[Stored items]
++++++
/-! ## modifyArtwork -/

@[simp] theorem State.modifyArtwork_ports (s : State) (i : ArtIx) (f : Artwork → Artwork) :
    (s.modifyArtwork i f).ports = s.ports := rfl
@[simp] theorem State.modifyArtwork_commissioningOpen (s : State) (i : ArtIx) (f : Artwork → Artwork) :
    (s.modifyArtwork i f).commissioningOpen = s.commissioningOpen := rfl
@[simp] theorem State.modifyArtwork_lineClears (s : State) (i : ArtIx) (f : Artwork → Artwork) :
    (s.modifyArtwork i f).lineClears = s.lineClears := rfl
@[simp] theorem State.modifyArtwork_params (s : State) (i : ArtIx) (f : Artwork → Artwork) :
    (s.modifyArtwork i f).params = s.params := rfl
@[simp] theorem State.modifyArtwork_lines (s : State) (i : ArtIx) (f : Artwork → Artwork) :
    (s.modifyArtwork i f).lines = s.lines := rfl
@[simp] theorem State.modifyArtwork_age (s : State) (i : ArtIx) (f : Artwork → Artwork) :
    (s.modifyArtwork i f).age = s.age := rfl
@[simp] theorem State.modifyArtwork_platens (s : State) (i : ArtIx) (f : Artwork → Artwork) :
    (s.modifyArtwork i f).platens = s.platens := rfl
@[simp] theorem State.modifyArtwork_pretreatQueue (s : State) (i : ArtIx) (f : Artwork → Artwork) :
    (s.modifyArtwork i f).pretreatQueue = s.pretreatQueue := rfl
@[simp] theorem State.modifyArtwork_printQueue (s : State) (i : ArtIx) (f : Artwork → Artwork) :
    (s.modifyArtwork i f).printQueue = s.printQueue := rfl
@[simp] theorem State.modifyArtwork_slot (s : State) (i : ArtIx) (f : Artwork → Artwork) :
    (s.modifyArtwork i f).slot = s.slot := rfl
@[simp] theorem State.modifyArtwork_artworks (s : State) (i : ArtIx) (f : Artwork → Artwork) :
    (s.modifyArtwork i f).artworks = s.artworks.modify i f := rfl
@[simp] theorem State.modifyArtwork_faults (s : State) (i : ArtIx) (f : Artwork → Artwork) :
    (s.modifyArtwork i f).faults = s.faults := rfl
@[simp] theorem State.modifyArtwork_loadRun (s : State) (i : ArtIx) (f : Artwork → Artwork) :
    (s.modifyArtwork i f).loadRun = s.loadRun := rfl
@[simp] theorem State.modifyArtwork_loadBlock (s : State) (i : ArtIx) (f : Artwork → Artwork) :
    (s.modifyArtwork i f).loadBlock = s.loadBlock := rfl
@[simp] theorem State.modifyArtwork_store (s : State) (i : ArtIx) (f : Artwork → Artwork) :
    (s.modifyArtwork i f).store = s.store := rfl
@[simp] theorem State.modifyArtwork_powerOns (s : State) (i : ArtIx) (f : Artwork → Artwork) :
    (s.modifyArtwork i f).powerOns = s.powerOns := rfl
@[simp] theorem State.modifyArtwork_engine (s : State) (i : ArtIx) (f : Artwork → Artwork) :
    (s.modifyArtwork i f).engine = s.engine := rfl
@[simp] theorem State.modifyArtwork_fabric (s : State) (i : ArtIx) (f : Artwork → Artwork) :
    (s.modifyArtwork i f).fabric = s.fabric := rfl
@[simp] theorem State.modifyArtwork_beds (s : State) (i : ArtIx) (f : Artwork → Artwork) :
    (s.modifyArtwork i f).beds = s.beds := rfl
@[simp] theorem State.modifyArtwork_link (s : State) (i : ArtIx) (f : Artwork → Artwork) :
    (s.modifyArtwork i f).link = s.link := rfl
@[simp] theorem State.modifyArtwork_stripeOut (s : State) (i : ArtIx) (f : Artwork → Artwork) :
    (s.modifyArtwork i f).stripeOut = s.stripeOut := rfl
@[simp] theorem State.modifyArtwork_press (s : State) (i : ArtIx) (f : Artwork → Artwork) :
    (s.modifyArtwork i f).press = s.press := rfl
@[simp] theorem State.modifyArtwork_heads (s : State) (i : ArtIx) (f : Artwork → Artwork) :
    (s.modifyArtwork i f).heads = s.heads := rfl
@[simp] theorem State.modifyArtwork_lists (s : State) (i : ArtIx) (f : Artwork → Artwork) :
    (s.modifyArtwork i f).lists = s.lists := rfl
@[simp] theorem State.modifyArtwork_level1 (s : State) (i : ArtIx) (f : Artwork → Artwork) :
    (s.modifyArtwork i f).level1 = s.level1 := rfl
@[simp] theorem State.modifyArtwork_level2 (s : State) (i : ArtIx) (f : Artwork → Artwork) :
    (s.modifyArtwork i f).level2 = s.level2 := rfl
@[simp] theorem State.modifyArtwork_pass (s : State) (i : ArtIx) (f : Artwork → Artwork) :
    (s.modifyArtwork i f).pass = s.pass := rfl
@[simp] theorem State.modifyArtwork_thermal (s : State) (i : ArtIx) (f : Artwork → Artwork) :
    (s.modifyArtwork i f).thermal = s.thermal := rfl
@[simp] theorem State.modifyArtwork_pending (s : State) (i : ArtIx) (f : Artwork → Artwork) :
    (s.modifyArtwork i f).pending = s.pending := rfl
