theorem bodyHeadDecline_of_present {u : State} {b : Bool} {n : Nat}
    (hhead : s.presentHead sel.toNat = some h) (hbit : arg.getLsbD 0 = b) (hu : s.decline h b = u)
    (hcode : headStateCode (u.heads.get h).state = n) :
    bodyHeadDecline sel arg s = (answer .ok [(3, n)], u) := by
  subst hbit hu hcode
  simp only [bodyHeadDecline, hhead]

theorem bodyRestoreHead_of_absent (hhead : s.presentHead sel.toNat = none) :
    bodyRestoreHead sel s = (answer0 .notFound, s) := by
  simp only [bodyRestoreHead, hhead]

theorem bodyRestoreHead_of_isolated (hhead : s.presentHead sel.toNat = some h)
    (hstate : (s.heads.get h).state = .isolated) :
    bodyRestoreHead sel s = (answer0 .ok, (freed s h).settle) := by
  simp only [bodyRestoreHead, hhead, if_pos hstate, State.freeHead_eq_freed]

theorem bodyRestoreHead_of_other (hhead : s.presentHead sel.toNat = some h)
    (hstate : (s.heads.get h).state ≠ .isolated) :
    bodyRestoreHead sel s = (answer0 .badState, s) := by
  simp only [bodyRestoreHead, hhead, if_neg hstate]

/-- A change of decline pending leaves the head's state. -/
theorem modifyHead_declinePending_state (s : State) (h : HeadId) (b : Bool) :
    ((s.modifyHead h fun d => { d with declinePending := b }).heads.get h).state =
      (s.heads.get h).state := by
  rw [State.modifyHead, PerHead.get_modify_self]

end

/-- Settles O48: the flag and the head's state decide. -/
theorem declineAndRestoreHead : Obligations.DeclineAndRestoreHead := by
  intro sel arg s down
  refine ⟨fun hrecv hsel => takeFrame_answers hrecv rfl
      (bodyHeadDecline_of_absent (selector_names_no_head hsel)),
    fun hrecv hsel => takeFrame_answers hrecv rfl
      (bodyRestoreHead_of_absent (selector_names_no_head hsel)), fun h hsel hpresent => ?_⟩
  have hhead := State.presentHead_eq_some hsel hpresent
  intro d out onAgain
  refine ⟨fun hrecv => ?decline, fun hrecv =>
    ⟨fun hstate => takeFrame_answers hrecv rfl (bodyRestoreHead_of_isolated hhead hstate),
      fun hstate => takeFrame_answers hrecv rfl (bodyRestoreHead_of_other hhead hstate)⟩⟩
  have answered {u : State} {b : Bool} {n : Nat} (hbit : arg.getLsbD 0 = b) (hu : s.decline h b = u)
      (hcode : headStateCode (u.heads.get h).state = n) : down u n :=
    takeFrame_answers hrecv rfl (bodyHeadDecline_of_present hhead hbit hu hcode)
  refine ⟨fun hbit hstate => ⟨fun hslot => answered hbit (State.decline_of_idle_slot hstate hslot) ?_,
      fun hslot => answered hbit (State.decline_of_other_slot hstate hslot) ?_⟩,
    fun hbit hstate => answered hbit (State.decline_of_declining hstate) ?_,
    fun hbit hfree hparked hdeclining => answered hbit
      (State.decline_of_busy hfree hparked hdeclining) ?_,
    fun hbit hstate => answered hbit (State.undecline_of_declining hstate) rfl,
    fun hbit hstate => answered hbit (State.undecline_of_other hstate) ?_⟩
  · rw [emptySlot_head]
    exact congrArg headStateCode (declined_state s h)
  · exact congrArg headStateCode (declined_state s h)
  · exact congrArg headStateCode hstate
  · exact congrArg headStateCode (modifyHead_declinePending_state s h true)
  · exact congrArg headStateCode (modifyHead_declinePending_state s h false)

end Machine

end Sys2Proof
end

section
/-! PROOF. PRESS_OPENED (R137) with the judgement of an early opening (R161), and the judgement of a
short cycle (R158). -/

namespace Sys2Proof.Machine

open Sys2Proof

section
variable {s u : State} {h : HeadId} {p : PlatenIx} {o : PressOutcome} {sel : Selector} {arg : Arg}
  {k x : Ticket} {c : PassClass}

/-! ## Tickets at the press -/

theorem Ticket.meetsTarget_iff : k.meetsTarget c = true ↔ ∃ g, k.target c = some g ∧ g ≤ k.credit c := by
  unfold Ticket.meetsTarget
  cases k.target c <;> simp

theorem Ticket.completeCycle_of_due (hgood : k.disposition = .good) (hstage : k.stage = cycleFrom c) :
    k.completeCycle c = { k with stage := cycleTo c } := by
  cases c <;> exact if_pos ⟨hgood, hstage⟩

theorem withTicket_withTicket : withTicket (withTicket s p k) p x = withTicket s p x := by
  simp only [withTicket, Table.get_set_self, Table.set_set]

theorem State.modifyTicket_eq_withTicket {f : Ticket → Ticket} (hticket : s.ticket p = some k) :
    s.modifyTicket p f = withTicket s p (f k) :=
  State.modifyTicket_of_ticket hticket
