-- ==== Sys2Proof/Machine/State.lean ====
section
/-! DEFINITION. The machine's state as plain data (spec/10_state.md R20 to R30, R56), the reasons a step can stop
(spec/60_exceptions.md R209, R233), and the state right after reset, that is after a successful attach (R56). -/

namespace Sys2Proof.Machine

/-- The register space as the bytes written since attach, addresses strictly rising. A byte that is not listed was not
written: a read of its register is a draw (R34, R103; log 11). -/
abbrev Memory := List Host.Cell

/-- The four agents (spec/00_scope.md R3). -/
inductive Agent
  | cmd | irq | dev | host
deriving DecidableEq, Repr

/-- `BLOCK` (R23). -/
inductive BusLock
  | free | held
deriving DecidableEq, Repr

/-- `ILOCK` (R24). -/
inductive IntLock
  | free | cmd | irq
deriving DecidableEq, Repr

/-- `irq_phase` (R29). -/
inductive IrqPhase
  | idle | entered | cleared | counted | disabled
deriving DecidableEq, Repr

/-- The result codes (spec/30_encoding.md R90). -/
inductive Code
  | ok | einval | etimeout | eillegal | ecopy | enomem
deriving DecidableEq, Repr

/-- The direction of a bus batch or cycle (spec/41_seqbus.md R122). -/
inductive Dir
  | write | read
deriving DecidableEq, Repr

/-- Where a poll stands (R204): before or after the cycle of entry `k`, or in the self-test. -/
inductive Where
  | pre (k : Nat) | post (k : Nat) | selfTest
deriving DecidableEq, Repr

/-- What a poll waits for in a STATUS word: the bus idle (R120) or the DMA-done bit (R152). -/
inductive Pred
  | busIdle | dmaDone
deriving DecidableEq, Repr

/-- The two settle delays of TAP_WRITE (spec/43_session.md R178). -/
inductive DelayTag
  | settleBefore | settleAfter
deriving DecidableEq, Repr

/-- A micro-operation: one atomic step of CMD (spec/00_scope.md R11, spec/40_register_interface.md R101), but for
`poll`, which takes one step per STATUS read (R25). -/
inductive Micro
  /-- `RegWrite(r, v)` (R102). -/
  | write (r : Reg) (v : Word)
  /-- `WriteCfg(v)`, a raw overwrite (R141, R147). -/
  | overwriteCfg (v : Word)
  /-- `WriteCfg(merge(CFG, m, mask))` (R140, R141). -/
  | mergeCfg (m mask : Word)
  /-- `v <- RegRead(r)` (R103), and `v & mask` is kept among the values read. -/
  | read (r : Reg) (mask : Word)
  /-- `Emit` of the `i`-th value read. -/
  | emit (i : Nat)
  /-- `Emit` of tap `i` unpacked from the first two values read (R176, R177). -/
  | emitTap (i : Nat)
  /-- `v <- ICOUNT ; Emit(v)` (R179). -/
  | emitCount
  /-- `AcquireI` (spec/20_memory.md R75). -/
  | acquireI
  /-- `ReleaseI` (R75). -/
  | releaseI
  /-- `Delay(tag)` (R112). -/
  | delay (tag : DelayTag)
  /-- `Wait(place, pred, n)` (R121): a spin of at most `n` reads; if `giveUp`, the FAIL path ends the command at once
  (R127), else it only sets the code (R152). -/
  | poll (place : Where) (pred : Pred) (n : Nat) (giveUp : Bool)
deriving DecidableEq, Repr

/-- `seq` (R25): idle, or running a latched command, `k` its next micro-operation. It leaves `idle` at step 4 of R104
alone (spec/40_register_interface.md R104): a command turned away before that leaves it there. -/
inductive Seq
  | idle
  | run (cmd : Instr) (k : Nat)
deriving DecidableEq, Repr

/-- One event of the history (R30). -/
inductive Event
  /-- A register read transaction and its value. -/
  | read (a : Agent) (off : Nat) (v : Word)
  /-- A register write transaction. -/
  | write (a : Agent) (off : Nat) (v : Word)
  /-- A bus cycle start (R124, R125). -/
  | busCycle (dev addr data : Word) (dir : Dir)
  /-- A poll that reached its ceiling (R121). -/
  | bwe (place : Where)
  /-- A delay (R112). -/
  | delay (tag : DelayTag)
  /-- A device completion (R228). -/
  | complete
  /-- Handler entry (R214 step 1). -/
  | handlerEntry
  /-- Handler exit (R214 step 5). -/
  | handlerExit
  /-- Command acceptance, with its header (R113). -/
  | accept (header : Word)
  /-- Command result: code and number of result words (R113). -/
  | result (code : Code) (n : Nat)
  /-- ATTACH and its result (spec/70_reset_and_hazards.md R240, R241). -/
  | attach (code : Code)
  /-- OPEN, and whether it was taken (R244). -/
  | opened (taken : Bool)
  /-- CLOSE (R244). -/
  | closed
  /-- DETACH (R245). -/
  | detached
deriving DecidableEq, Repr

/-- What HOST may do (R231). -/
inductive HostEvent
  /-- ATTACH with a configuration, and whether the buffer allocation succeeds (R240, R241). -/
  | attach (p : Params) (allocated : Bool)
  /-- OPEN (R244). -/
  | openSession
  /-- CLOSE (R244). -/
  | closeSession
  /-- DETACH (R245). -/
  | detach
  /-- Submit words at the command port; `none` is a word HOST fails to deliver (R114). -/
  | submit (words : List (Option Word))
  /-- Refuse the next result words (R114). -/
  | refuseResult
deriving DecidableEq, Repr

/-- One turn of the schedule: the agent that steps next (R222; log 5). -/
inductive Turn
  | cmd
  | irq
  | dev
  | host (e : HostEvent)
deriving DecidableEq, Repr

/-- The machine. -/
structure State where
  /-- The configuration bound at attach (spec/00_scope.md R6 to R8; log 2). -/
  params : Params
  /-- `ATTACHED` (R27). -/
  attached : Bool
  /-- `OPEN` (R26). -/
  isOpen : Bool
  /-- The interrupt line is registered (R213, R240 step 4, R245 step 1). -/
  lineReg : Bool
  /-- The capture buffer is held (R146, R240 step 2, R245 step 2). -/
  bufAlloc : Bool
  /-- `CFG` (R21). -/
  cfg : Word
  /-- `ICOUNT` (R22). -/
  icount : Word
  /-- `BLOCK` (R23). -/
  blk : BusLock
  /-- `ILOCK` (R24). -/
  ilock : IntLock
  /-- `seq` (R25), with the latched operands (R105). -/
  seq : Seq
  /-- The rest of the micro-program under way (R25). -/
  todo : List Micro
  /-- The values read so far by the command under way (R20). -/
  vals : List Word
  /-- The words emitted so far (R106). -/
  emitted : List Word
  /-- The result code so far (R152). While `seq` is idle and BLOCK held it is the code of a command turned away, whose
  result is still to come (R104; log 38). -/
  code : Code
  /-- The reads made so far in the poll under way (R20, R120). -/
  spins : Nat
  /-- `irq_phase` (R29). -/
  irqPhase : IrqPhase
  /-- `dev.INT_EN` (R43). -/
  intEn : Bool
  /-- `dev.INT_PEND` (R43). -/
  intPend : Bool
  /-- `dev.store` (R34). -/
  regs : Memory
  /-- Words waiting at the command port (spec/20_memory.md R57). -/
  port : List (Option Word)
  /-- Result words sent to HOST (R57, R106). -/
  portOut : List Word
  /-- The event history, oldest first (R30). -/
  hist : List Event
  /-- The model's own: turns still to come (log 5). -/
  sched : List Turn
  /-- The model's own: values fixed for the next draws (R229; log 7). -/
  draws : List Word
  /-- The model's own: how many free values were used (log 7). -/
  freeIx : Nat
  /-- The model's own: HOST refuses the next result words (R114; log 24). -/
  refuseOut : Bool
deriving DecidableEq, Repr

/-- Why the machine stops with a FAULT (R209, R233). -/
inductive Fault
  /-- A register transaction with ATTACHED = 0 (R109), raised by `regRead` and `regWrite`. Safe: the spec names it. -/
  | registerBlockRevoked
  /-- DEBUG.RD or DEBUG.WR with a misaligned offset or one beyond the register space (R171, R172). Safe: the spec
  names it. -/
  | badRegOffset (off : Nat)
  /-- DETACH while `seq` or `irq_phase` is not idle (R245), raised by `hostStep`. Safe: the spec names it. -/
  | detachInFlight
  /-- The outcome Stuck of R209: detached with no host event left, raised by `step`; and a wait on ILOCK that no agent
  can lift, raised by `interleave`, which no reachable state meets (R76; log 20). Safe: the machine stops. -/
  | stuck
deriving DecidableEq, Repr

/-- Why the machine ends REFUSED (R209, R233). -/
inductive Refusal
  /-- An instruction without a meaning in `exec`; no arm answers it. Safe. -/
  | notModelled (mnemonic : String)
  /-- DEBUG.WR of a device-driven, window or unassigned offset (R172), raised by `regWrite` and the validation of
  DEBUG.WR. Safe: the spec names it. -/
  | writeToReadOnly (off : Nat)
  /-- DEBUG.WR of INT_CTRL with a value that is none of the three commands (R172). Safe: the spec names it. -/
  | badIntCtrlValue (v : Word)
  /-- READ_WINDOW with a length that is not a multiple of 4 (R174). Safe: the spec names it. -/
  | unalignedWindowLength (len : Word)
  /-- ATTACH with a configuration that breaks the relations of R7, which "a model refuses" (log 19). Safe. -/
  | badConfiguration
deriving DecidableEq, Repr

/-- The machine right after reset: the state a successful attach with REF leaves (R56, R242; log 1). -/
def State.reset : State where
  params := Params.ref
  attached := true
  isOpen := false
  lineReg := true
  bufAlloc := true
  cfg := 0
  icount := 0
  blk := .free
  ilock := .free
  seq := .idle
  todo := []
  vals := []
  emitted := []
  code := .ok
  spins := 0
  irqPhase := .idle
  intEn := false
  intPend := false
  regs := [(0x14, 0), (0x15, 0), (0x16, 0), (0x17, 0)]
  port := []
  portOut := []
  hist := [.write .host 0x14 0, .write .host 0x18 2, .write .host 0x18 3, .attach .ok]
  sched := []
  draws := []
  freeIx := 0
  refuseOut := false

end Sys2Proof.Machine
end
++++++
## YOUR INSTRUCTIONS
Report back each line of the entries that holds the string "congrArg".

## SOLUTION TO THIS EXERCISE
    exact congrArg headStateCode (declined_state s h)
  · exact congrArg headStateCode (declined_state s h)
  · exact congrArg headStateCode hstate
  · exact congrArg headStateCode (modifyHead_declinePending_state s h true)
  · exact congrArg headStateCode (modifyHead_declinePending_state s h false)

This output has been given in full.